/-- ST is no history. -/
theorem HistoriesExtend.setAnswer {s u : State} (h : HistoriesExtend s u) (ok dup : Bool) (r : Reason) :
    HistoriesExtend s (setAnswer ok dup r u) :=
  h.trans (.of_eq rfl rfl)

/-- Every operation extends the histories: TXFRAME and TXSEND drive segments, EMIT appends a record, the rest write
neither. -/
theorem Answers.historiesExtend {i : Instr} {s t : State} (h : Answers i s t) : HistoriesExtend s t := by
  cases h with
  | configFault | band | bandclr | classifyHit | classifyMiss | classifypHit | classifypMiss | decodeBad | gateIn | gateOut
  | chksum | rxchkHeader | rxchkChecksum | rxchkOk | emitRelease | consume | dedupOld | dedupNew | txbuild | txsendToken =>
    exact .of_eq rfl rfl
  | decodeOk nbits count start smin smax lmin lmax s t hn hc h =>
    have ht := decodeBits_frame h
    exact .of_eq (by rw [ht]; rfl) (by rw [ht]; rfl)
  | emitRecord proto s hv h => exact (emitRecord_historiesExtend h s).setAnswer _ _ _
  | txframe => exact (drive_historiesExtend _ _).setAnswer _ _ _
  | txsendStop =>
    exact ((buildFrame_historiesExtend ..).trans (emitSequence_historiesExtend ..)).setAnswer _ _ _
  | txsendSustained =>
    exact (((buildFrame_historiesExtend ..).trans (emitSequence_historiesExtend ..)).trans
      (emitRelease_historiesExtend ..)).setAnswer _ _ _

/-- A step is a reset or extends the histories. -/
theorem step_reset_or_historiesExtend {s t : State} (h : step s = .next t) :
    (∃ rest, s.pending = .reset :: rest ∧ t = resetNow { s with pending := rest }) ∨ HistoriesExtend s t := by
  rcases step_cases h with ⟨-, rfl⟩ | ⟨cw, rest, -, he⟩ | ⟨c, rest, -, -, rfl⟩ | hreset
  · exact .inr (.of_eq rfl rfl)
  · have take := HistoriesExtend.of_eq (s := s) (t := { s with pending := rest }) rfl rfl
    exact .inr (take.trans (answers_of_exec he).historiesExtend)
  · exact .inr (.of_eq rfl rfl)
  · exact .inl hreset

theorem resetNow_historyInv (s : State) : HistoryInv (resetNow s) :=
  ⟨fun _ hx => absurd hx List.not_mem_nil, fun _ hr => absurd hr List.not_mem_nil⟩

end Sys2Proof.Machine

namespace Sys2Proof

open Machine

/-- Settles O48: a step that is no reset extends the histories. -/
theorem historiesOnlyGrow : Obligations.HistoriesOnlyGrow := by
  intro s t hnot h
  rcases step_reset_or_historiesExtend h with ⟨rest, hp, -⟩ | hext
  · exact absurd hp (hnot rest)
  · exact hext.isPrefix

/-- Settles O54: a reset empties the histories, and what any other step appends is legal. -/
theorem stepKeepsHistoriesLegal : Obligations.StepKeepsHistoriesLegal := by
  intro s t hs h
  rcases step_reset_or_historiesExtend h with ⟨rest, -, rfl⟩ | hext
  · exact resetNow_historyInv _
  · exact hext.inv hs

end Sys2Proof
end

section
/-! What a reset leaves: the table of 10_state.md R37, and the invariants. Everything is said of `resetNow`, the reset as a
step performs it; `State.resetAt` and `State.reset` are such states. -/

namespace Sys2Proof.Machine

theorem step_of_reset {s : State} {rest : List Input} (h : s.pending = .reset :: rest) :
    step s = .next (resetNow { s with pending := rest }) := by
  rw [step, takeInput, h]
  rfl

/-- The state after a reset of any draw is what a reset step makes of some state with no input pending. -/
theorem resetAt_eq_resetNow (n : Nat) : State.resetAt n = resetNow { State.reset with draws := n } := rfl

theorem reset_eq_resetNow : State.reset = resetNow { State.reset with draws := 0 } := rfl

theorem band_resetNow_v (s : State) (i : Fin 4) : (band (resetNow s) i).v = false := by
  match i with
  | 0 | 1 | 2 | 3 => rfl

/-- The values 10_state.md R37's table gives. -/
def HasResetTable (t : State) : Prop :=
  t.st = 0x00 ∧ t.cfgCause = 0 ∧ t.multiply = 0 ∧ t.number = 0 ∧ t.repeats = false ∧ (∀ i, (band t i).v = false) ∧
    t.matchReg = 4 ∧ t.fbBits = 0 ∧ t.rxValid = false ∧ t.fpValid = false ∧ t.txfValid = false ∧ t.line = false ∧
    t.trace = [] ∧ t.events = []

theorem resetNow_hasResetTable (s : State) : HasResetTable (resetNow s) :=
  ⟨rfl, rfl, rfl, rfl, rfl, band_resetNow_v s, rfl, rfl, rfl, rfl, rfl, rfl, rfl, rfl⟩

/-- RXCMD is unspecified after a reset, but no reserved code (30_encoding.md R88; log 9). -/
theorem resetNow_rxCmd_lt (s : State) : (resetNow s).rxCmd.toNat < 5 :=
  calc (BitVec.ofNat 3 (Config.resetRxCmd s.draws).val).toNat
    _ = (Config.resetRxCmd s.draws).val % 2 ^ 3 := BitVec.toNat_ofNat _ _
    _ ≤ (Config.resetRxCmd s.draws).val := Nat.mod_le _ _
    _ < 5 := (Config.resetRxCmd s.draws).isLt

theorem resetNow_registerInv (s : State) : RegisterInv (resetNow s) where
  reserved := show statusReserved 0x00 = 0 by decide
  reason := show (statusReason 0x00).toNat < 7 by decide
  okReason := fun _ => show statusReason 0x00 = 0 by decide
  dupOk := fun h => absurd h (show ¬ statusDup 0x00 = true by decide)
  cause := show (0#4).toNat < 7 by decide
  causeMark := iff_of_true (show statusCfgErr 0x00 = false by decide) rfl
  matchCode := show (4#3).toNat < 5 by decide
  rxCmdCode := resetNow_rxCmd_lt s
  number := Nat.zero_le _
  fbBits := Nat.zero_le _
  bands := fun i hv => by
    rw [band_resetNow_v] at hv
    cases hv
  line := rfl

theorem Memory.wf_nil {w : Nat} (size : Nat) : Memory.wf size ([] : Memory w) :=
  ⟨.nil, nofun⟩

/-- Nothing is written in the memories after a reset. -/
theorem resetNow_memoryInv (s : State) : MemoryInv (resetNow s) :=
  ⟨Memory.wf_nil _, Memory.wf_nil _, Memory.wf_nil _⟩

/-- After a reset no guard is up, so none promises anything. -/
theorem resetNow_guardInv (s : State) : GuardInv (resetNow s) where
  fbTail := fun hbits => absurd rfl hbits
  txfHeader := nofun
  txfSum := nofun
  txfTrailer := nofun
  rxMapped := nofun

end Sys2Proof.Machine

namespace Sys2Proof

open Machine

/-- Settles O9: a reset step answers `resetNow`, which has the table, and `State.reset` is such a state. -/
theorem resetLeavesTheResetTable : Obligations.ResetLeavesTheResetTable :=
  ⟨fun _ _ h => ⟨_, step_of_reset h, rfl, resetNow_hasResetTable _⟩, reset_eq_resetNow ▸ resetNow_hasResetTable _⟩

/-- Settles O50. -/
theorem resetRegistersAreLegal : Obligations.ResetRegistersAreLegal := by
  intro n
  rw [resetAt_eq_resetNow]
  exact resetNow_registerInv _

/-- Settles O52. -/
theorem resetMemoriesAreCanonical : Obligations.ResetMemoriesAreCanonical := by
  rw [Obligations.ResetMemoriesAreCanonical, reset_eq_resetNow]
  exact resetNow_memoryInv _

/-- Settles O55. -/
theorem resetGuardsAndHistoriesHold : Obligations.ResetGuardsAndHistoriesHold := by
  rw [Obligations.ResetGuardsAndHistoriesHold, reset_eq_resetNow]
  exact ⟨resetNow_guardInv _, resetNow_historyInv _⟩

end Sys2Proof
end

section
/-! The ConfigFault mark and its cause: no ending of an operation, and no step but a reset, clears them
(10_state.md R21, R30; 60_exceptions.md R246). -/

namespace Sys2Proof.Machine

/-- `done` and `reject` keep CFGERR and CFGCAUSE, a second ConfigFault keeps the first cause. -/
theorem Ending.keepsMark {s t : State} (h : Ending s t) (hs : s.cfgErr = true) :
    t.cfgErr = true ∧ t.cfgCause = s.cfgCause := by
  have answer (u : State) (ok dup : Bool) (r : Reason) (hst : u.st = s.st) (hc : u.cfgCause = s.cfgCause) :
      (setAnswer ok dup r u).cfgErr = true ∧ (setAnswer ok dup r u).cfgCause = s.cfgCause := by
    have hu : u.cfgErr = s.cfgErr := congrArg statusCfgErr hst
    exact ⟨by rw [setAnswer_cfgErr, hu, hs], hc⟩
  cases h with
  | done u dup hst hc => exact answer u _ _ _ hst hc
  | reject u r hr hst hc => exact answer u _ _ _ hst hc
  | configFault c => exact ⟨markConfigFault_cfgErr c s, by rw [markConfigFault_cfgCause, if_pos hs]⟩

end Sys2Proof.Machine

namespace Sys2Proof

open Machine

/-- Settles O11, by cases on the step's input: waiting and CAPTURE write neither register. -/
theorem configFaultMarkLastsUntilReset : Obligations.ConfigFaultMarkLastsUntilReset := by
  intro s t hs hnot h
  rcases step_cases h with ⟨-, rfl⟩ | ⟨cw, rest, -, he⟩ | ⟨c, rest, -, -, rfl⟩ | ⟨rest, hp, -⟩
  · exact ⟨hs, rfl⟩
  · exact (answers_of_exec he).ending.keepsMark hs
  · exact ⟨hs, rfl⟩
  · exact absurd hp (hnot rest)

end Sys2Proof
end

section
/-! Which memories and histories an operation writes (10_state.md R31, R32; 20_memory.md R60). -/

namespace Sys2Proof.Machine

open Claims

/-- `MemoryFrame i s t`: `t` differs from `s` in the memories and histories that `i` writes at most. `epoch`, which fixes what
an unwritten element reads as (log 7), stays. -/
structure MemoryFrame (i : Instr) (s t : State) : Prop where
  pulse : t.pulse = s.pulse
  epoch : t.epoch = s.epoch
  pending : t.pending = s.pending
  fb : writesFb i = false → t.fb = s.fb
  txf : writesTxf i = false → t.txf = s.txf
  trace : drivesLine i = false → t.trace = s.trace
  events : emitsRecord i = false → t.events = s.events

/-- Where no memory and no history changed, nothing is left to ask of the operation. -/
theorem MemoryFrame.of_eq (i : Instr) {s t : State} (hpulse : t.pulse = s.pulse) (hepoch : t.epoch = s.epoch)
    (hpending : t.pending = s.pending) (hfb : t.fb = s.fb) (htxf : t.txf = s.txf) (htrace : t.trace = s.trace)
    (hevents : t.events = s.events) : MemoryFrame i s t :=
  ⟨hpulse, hepoch, hpending, fun _ => hfb, fun _ => htxf, fun _ => htrace, fun _ => hevents⟩

/-- By cases on what was answered: DECODE writes FB, EMIT appends to EVENTS, TXBUILD writes TXF, TXFRAME drives the line,
TXSEND does the last two; every other answer writes registers alone. -/
theorem Answers.memoryFrame {i : Instr} {s t : State} (h : Answers i s t) : MemoryFrame i s t := by
  cases h with
  | configFault | band | bandclr | classifyHit | classifyMiss | classifypHit | classifypMiss | gateIn | gateOut | chksum
  | rxchkHeader | rxchkChecksum | rxchkOk | emitRelease | consume | dedupOld | dedupNew | txsendToken =>
    exact .of_eq _ rfl rfl rfl rfl rfl rfl rfl
  | decodeOk nbits count start smin smax lmin lmax s t hn hc h =>
    rw [decodeBits_frame h]
    exact ⟨rfl, rfl, rfl, nofun, fun _ => rfl, fun _ => rfl, fun _ => rfl⟩
  | decodeBad => exact ⟨rfl, rfl, rfl, nofun, fun _ => rfl, fun _ => rfl, fun _ => rfl⟩
  | emitRecord => exact ⟨rfl, rfl, rfl, fun _ => rfl, fun _ => rfl, fun _ => rfl, nofun⟩
  | txbuild => exact ⟨rfl, rfl, rfl, fun _ => rfl, nofun, fun _ => rfl, fun _ => rfl⟩
  | txframe =>
    rw [emitFrame_frame]
    exact ⟨rfl, rfl, rfl, fun _ => rfl, fun _ => rfl, nofun, fun _ => rfl⟩
  | txsendStop =>
    rw [emitSequence_frame]
    exact ⟨rfl, rfl, rfl, fun _ => rfl, nofun, nofun, fun _ => rfl⟩
  | txsendSustained =>
    rw [emitRelease_frame, emitSequence_frame]
    exact ⟨rfl, rfl, rfl, fun _ => rfl, nofun, nofun, fun _ => rfl⟩

/-- A memory and the epoch fix what every element of it reads as. -/
theorem pulseAt_congr {s t : State} (h : t.pulse = s.pulse) (he : t.epoch = s.epoch) (j : Nat) :
    pulseAt t j = pulseAt s j := by
  rw [pulseAt, pulseAt, h, he]

theorem fbAt_congr {s t : State} (h : t.fb = s.fb) (he : t.epoch = s.epoch) (j : Nat) : fbAt t j = fbAt s j := by
  rw [fbAt, fbAt, h, he]

theorem txfAt_congr {s t : State} (h : t.txf = s.txf) (he : t.epoch = s.epoch) (j : Nat) : txfAt t j = txfAt s j := by
  rw [txfAt, txfAt, h, he]

end Sys2Proof.Machine

namespace Sys2Proof

open Machine

/-- Settles O47: each element reads as before, since its memory and the epoch are as before. -/
theorem operationsWriteTheirOwnMemoriesOnly : Obligations.OperationsWriteTheirOwnMemoriesOnly := by
  intro i s t h
  have f := (answers_of_exec h).memoryFrame
  exact ⟨pulseAt_congr f.pulse f.epoch, fun hi => fbAt_congr (f.fb hi) f.epoch, fun hi => txfAt_congr (f.txf hi) f.epoch,
    f.trace, f.events, f.pending⟩

end Sys2Proof
end

section
/-! The step on the next pending input (20_memory.md R68), and on a command word placed by `withFetchWord` (30_encoding.md R80,
R84). -/

namespace Sys2Proof.Machine

/-- A step takes the next input from the list and performs it, with nothing added. -/
theorem step_of_pending {s : State} {x : Input} {rest : List Input} (h : s.pending = x :: rest) :
    step s = perform x { s with pending := rest } := by
  rw [step, takeInput, h]

theorem step_present (cw : CommandWord) (s : State) : step (present cw s) = exec (decode cw) s := rfl

/-- A row of all 128 bits is its word as it stands. -/
theorem tableWord_full {w : Nat} (h : w < 2 ^ 128) : tableWord 128 w = BitVec.ofNat 128 w := by
  rw [tableWord, Nat.mod_eq_of_lt h]

end Sys2Proof.Machine

namespace Sys2Proof

open Machine

/-- Settles O6: the placed word is the pending input, and its table word is the word itself. -/
theorem stepRunsTheDecodedOperation : Obligations.StepRunsTheDecodedOperation := by
  refine ⟨fun s cw rest h => step_of_pending h, fun s w hw => ⟨?_, ?_⟩⟩
  · rw [State.withFetchWord, step_present, tableWord_full hw]
  · rw [decodeTableWord, if_pos (Nat.le_refl 128), tableWord_full hw]

end Sys2Proof
end

section
/-! The CAPTURE step: what the capture layer may write, and what its writes leave (20_memory.md R66; log 4). -/

namespace Sys2Proof.Machine

/-- The test of a CAPTURE is R66's write set. -/
theorem Capture.legal_iff (c : Capture) :
    c.legal = true ↔
      (∀ p ∈ c.pulses, p.1 < Config.pulseMax) ∧ ∀ n, c.number = some n → n.toNat ≤ Config.pulseMax := by
  simp [Capture.legal, Option.all_eq_true]

theorem step_of_capture {s : State} {c : Capture} {rest : List Input} (h : s.pending = .capture c :: rest)
    (hc : c.legal = true) : step s = .next (applyCapture c { s with pending := rest }) :=
  (step_of_pending h).trans (if_pos hc)

theorem step_of_illegal_capture {s : State} {c : Capture} {rest : List Input} (h : s.pending = .capture c :: rest)
    (hc : ¬ c.legal = true) : step s = .fault .captureOutOfRange :=
  (step_of_pending h).trans (if_neg hc)

/-- Of several writes to an element the last one counts. -/
theorem Memory.read?_foldl_write_last {w : Nat} (ps qs : List (Nat × BitVec w)) (m : Memory w) {i : Nat} (v : BitVec w)
    (h : i ∉ qs.map Prod.fst) :
    Memory.read? ((ps ++ (i, v) :: qs).foldl (fun m p => Memory.write m p.1 p.2) m) i = some v := by
  rw [List.foldl_append, List.foldl_cons, Memory.read?_foldl_write_other qs _ h, Memory.read?_write_same]

/-- A CAPTURE leaves every element of PULSE it does not name alone. -/
theorem pulseAt_applyCapture_other {c : Capture} {i : Nat} (h : i ∉ c.pulses.map Prod.fst) (s : State) :
    pulseAt (applyCapture c s) i = pulseAt s i := by
  rw [pulseAt, applyCapture, Memory.read?_foldl_write_other _ _ h, pulseAt]

theorem pulseAt_applyCapture_last {c : Capture} {ps qs : List (Nat × Sample)} {i : Nat} {v : Sample}
    (hc : c.pulses = ps ++ (i, v) :: qs) (h : i ∉ qs.map Prod.fst) (s : State) : pulseAt (applyCapture c s) i = v := by
  rw [pulseAt, applyCapture, hc, Memory.read?_foldl_write_last ps qs _ v h, Option.getD_some]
+ + +
Only lines with the word "number" are wanted; pull each of them from the records.

◆ **YOUR SOLUTION**
  t.st = 0x00 ∧ t.cfgCause = 0 ∧ t.multiply = 0 ∧ t.number = 0 ∧ t.repeats = false ∧ (∀ i, (band t i).v = false) ∧
  number := Nat.zero_le _
      (∀ p ∈ c.pulses, p.1 < Config.pulseMax) ∧ ∀ n, c.number = some n → n.toNat ≤ Config.pulseMax := by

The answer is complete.